Instructions to follow:
Transcribe the entries below exactly.

Available data:
--
/-- Bytes of a palette. -/
def State.palBytes (s : State) (e off n : Nat) : Bytes := memBytes s.fab.palette (e * 2 ^ 20 + off) n

/-- Bytes of a canvas. -/
def State.canBytes (s : State) (a off n : Nat) : Bytes := memBytes s.fab.canvas (a * 2 ^ 22 + off) n

/-- Zero a range of a palette. -/
def State.palZero (s : State) (e off n : Nat) : State :=
  (s.setFab { s.fab with palette := memZero s.fab.palette (e * 2 ^ 20 + off) n }).wrote .palette e off n

/-- Zero a range of a canvas. -/
def State.canZero (s : State) (a off n : Nat) : State :=
  (s.setFab { s.fab with canvas := memZero s.fab.canvas (a * 2 ^ 22 + off) n }).wrote .canvas a off n

/-- Retire what is pending in a memory that holds no context's data (R441): it discards the resident regions of that
palette, and the layout changes, so nothing of the unit's content stays (log 31). -/
def State.retireNow (s : State) (mem : SramMem) (u : Nat) : State :=
  let ms := pendingOf s.err mem u
  let free := match mem with
    | .palette => (s.easelCtx u).isNone
    | .canvas => (s.canvasUsers u).isEmpty
    | _ => false
  if ms.isEmpty || !free then s
  else
    let s := (s.setFab (retire s.fab mem u ms)).setErr { s.err with
      pendingRetire := s.err.pendingRetire.filter (fun x => !(x.1 == mem && x.2.1 == u)),
      sram := s.err.sram.filter (fun x => !(x.1.mem == mem && x.1.unit == u)),
      writeBack := s.err.writeBack.filter (fun w => !(w.mem == mem && w.unit == u)) }
    match mem with
    | .palette =>
      (s.setFab { s.fab with palette := memZero s.fab.palette (u * 2 ^ 20) (2 ^ 20) }).setSched
        { s.sched with resident := s.sched.resident.filter (fun r => r.easel != u) }
    | .canvas => s.setFab { s.fab with canvas := memZero s.fab.canvas (u * 2 ^ 22) (2 ^ 22) }
    | _ => s

end Sys2Proof.Machine
end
--
Written response:
/-- Bytes of a palette. -/
def State.palBytes (s : State) (e off n : Nat) : Bytes := memBytes s.fab.palette (e * 2 ^ 20 + off) n

/-- Bytes of a canvas. -/
def State.canBytes (s : State) (a off n : Nat) : Bytes := memBytes s.fab.canvas (a * 2 ^ 22 + off) n

/-- Zero a range of a palette. -/
def State.palZero (s : State) (e off n : Nat) : State :=
  (s.setFab { s.fab with palette := memZero s.fab.palette (e * 2 ^ 20 + off) n }).wrote .palette e off n

/-- Zero a range of a canvas. -/
def State.canZero (s : State) (a off n : Nat) : State :=
  (s.setFab { s.fab with canvas := memZero s.fab.canvas (a * 2 ^ 22 + off) n }).wrote .canvas a off n

/-- Retire what is pending in a memory that holds no context's data (R441): it discards the resident regions of that
palette, and the layout changes, so nothing of the unit's content stays (log 31). -/
def State.retireNow (s : State) (mem : SramMem) (u : Nat) : State :=
  let ms := pendingOf s.err mem u
  let free := match mem with
    | .palette => (s.easelCtx u).isNone
    | .canvas => (s.canvasUsers u).isEmpty
    | _ => false
  if ms.isEmpty || !free then s
  else
    let s := (s.setFab (retire s.fab mem u ms)).setErr { s.err with
      pendingRetire := s.err.pendingRetire.filter (fun x => !(x.1 == mem && x.2.1 == u)),
      sram := s.err.sram.filter (fun x => !(x.1.mem == mem && x.1.unit == u)),
      writeBack := s.err.writeBack.filter (fun w => !(w.mem == mem && w.unit == u)) }
    match mem with
    | .palette =>
      (s.setFab { s.fab with palette := memZero s.fab.palette (u * 2 ^ 20) (2 ^ 20) }).setSched
        { s.sched with resident := s.sched.resident.filter (fun r => r.easel != u) }
    | .canvas => s.setFab { s.fab with canvas := memZero s.fab.canvas (u * 2 ^ 22) (2 ^ 22) }
    | _ => s

end Sys2Proof.Machine
end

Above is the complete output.